AIM OF THE EXERCISE: Pull every line that holds the word "reply" from the entries.
---- MATERIAL FOR THIS TASK
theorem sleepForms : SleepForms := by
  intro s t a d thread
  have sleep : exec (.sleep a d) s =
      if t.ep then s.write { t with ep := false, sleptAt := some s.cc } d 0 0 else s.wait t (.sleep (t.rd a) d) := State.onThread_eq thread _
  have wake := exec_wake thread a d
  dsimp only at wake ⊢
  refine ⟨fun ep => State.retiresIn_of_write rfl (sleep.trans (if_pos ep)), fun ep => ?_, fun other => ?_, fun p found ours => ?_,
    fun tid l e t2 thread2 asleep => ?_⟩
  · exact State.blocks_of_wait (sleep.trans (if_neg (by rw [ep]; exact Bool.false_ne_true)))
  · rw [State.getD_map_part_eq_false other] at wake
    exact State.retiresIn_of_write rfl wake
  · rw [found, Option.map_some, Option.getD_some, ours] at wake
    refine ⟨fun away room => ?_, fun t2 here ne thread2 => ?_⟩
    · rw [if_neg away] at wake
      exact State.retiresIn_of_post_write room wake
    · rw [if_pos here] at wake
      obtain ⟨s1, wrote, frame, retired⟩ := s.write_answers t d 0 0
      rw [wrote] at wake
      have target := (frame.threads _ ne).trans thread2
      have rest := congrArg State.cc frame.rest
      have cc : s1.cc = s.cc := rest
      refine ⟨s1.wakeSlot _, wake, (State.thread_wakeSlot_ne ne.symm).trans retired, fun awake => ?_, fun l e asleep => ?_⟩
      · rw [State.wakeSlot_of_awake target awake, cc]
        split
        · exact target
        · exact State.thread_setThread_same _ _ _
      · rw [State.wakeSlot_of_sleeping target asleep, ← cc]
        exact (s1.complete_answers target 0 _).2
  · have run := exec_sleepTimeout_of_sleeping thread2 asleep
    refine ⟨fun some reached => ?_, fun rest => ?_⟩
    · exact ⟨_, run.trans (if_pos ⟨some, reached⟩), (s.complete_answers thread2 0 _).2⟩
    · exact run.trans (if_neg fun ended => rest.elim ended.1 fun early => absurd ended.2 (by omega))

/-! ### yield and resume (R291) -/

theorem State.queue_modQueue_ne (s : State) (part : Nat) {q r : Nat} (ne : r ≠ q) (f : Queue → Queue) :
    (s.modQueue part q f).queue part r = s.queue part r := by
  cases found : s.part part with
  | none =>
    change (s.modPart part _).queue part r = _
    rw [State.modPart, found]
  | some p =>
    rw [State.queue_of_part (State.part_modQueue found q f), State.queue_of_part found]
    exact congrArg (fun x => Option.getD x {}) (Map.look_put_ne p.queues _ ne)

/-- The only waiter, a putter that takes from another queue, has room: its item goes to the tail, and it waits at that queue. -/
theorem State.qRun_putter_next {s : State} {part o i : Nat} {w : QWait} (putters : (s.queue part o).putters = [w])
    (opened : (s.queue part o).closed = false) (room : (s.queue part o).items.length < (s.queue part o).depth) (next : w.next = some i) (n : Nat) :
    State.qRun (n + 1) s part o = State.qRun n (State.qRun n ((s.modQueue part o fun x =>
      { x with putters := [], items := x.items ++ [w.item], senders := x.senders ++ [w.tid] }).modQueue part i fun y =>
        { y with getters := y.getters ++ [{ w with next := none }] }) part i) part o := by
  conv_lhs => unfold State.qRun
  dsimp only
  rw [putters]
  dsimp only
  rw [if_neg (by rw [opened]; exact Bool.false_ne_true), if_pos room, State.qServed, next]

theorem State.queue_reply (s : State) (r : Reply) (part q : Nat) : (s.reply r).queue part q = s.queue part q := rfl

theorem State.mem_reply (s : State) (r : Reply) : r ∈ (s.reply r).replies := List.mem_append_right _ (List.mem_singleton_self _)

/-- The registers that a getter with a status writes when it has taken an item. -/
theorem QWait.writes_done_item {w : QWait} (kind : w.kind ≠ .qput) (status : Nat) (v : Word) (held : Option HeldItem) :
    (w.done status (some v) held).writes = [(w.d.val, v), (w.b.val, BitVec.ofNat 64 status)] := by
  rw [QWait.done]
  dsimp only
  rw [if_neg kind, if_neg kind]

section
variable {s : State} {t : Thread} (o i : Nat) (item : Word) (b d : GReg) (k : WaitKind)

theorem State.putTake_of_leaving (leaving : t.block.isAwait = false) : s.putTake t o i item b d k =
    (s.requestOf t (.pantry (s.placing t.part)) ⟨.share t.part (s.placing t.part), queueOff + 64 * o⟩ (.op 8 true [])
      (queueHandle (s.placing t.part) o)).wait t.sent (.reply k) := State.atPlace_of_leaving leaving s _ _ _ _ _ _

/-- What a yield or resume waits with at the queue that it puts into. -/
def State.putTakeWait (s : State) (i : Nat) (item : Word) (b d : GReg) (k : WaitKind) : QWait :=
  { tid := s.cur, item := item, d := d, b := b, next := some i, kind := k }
--------
WRITTEN SOLUTION:
theorem State.queue_reply (s : State) (r : Reply) (part q : Nat) : (s.reply r).queue part q = s.queue part q := rfl
theorem State.mem_reply (s : State) (r : Reply) : r ∈ (s.reply r).replies := List.mem_append_right _ (List.mem_singleton_self _)
      (queueHandle (s.placing t.part) o)).wait t.sent (.reply k) := State.atPlace_of_leaving leaving s _ _ _ _ _ _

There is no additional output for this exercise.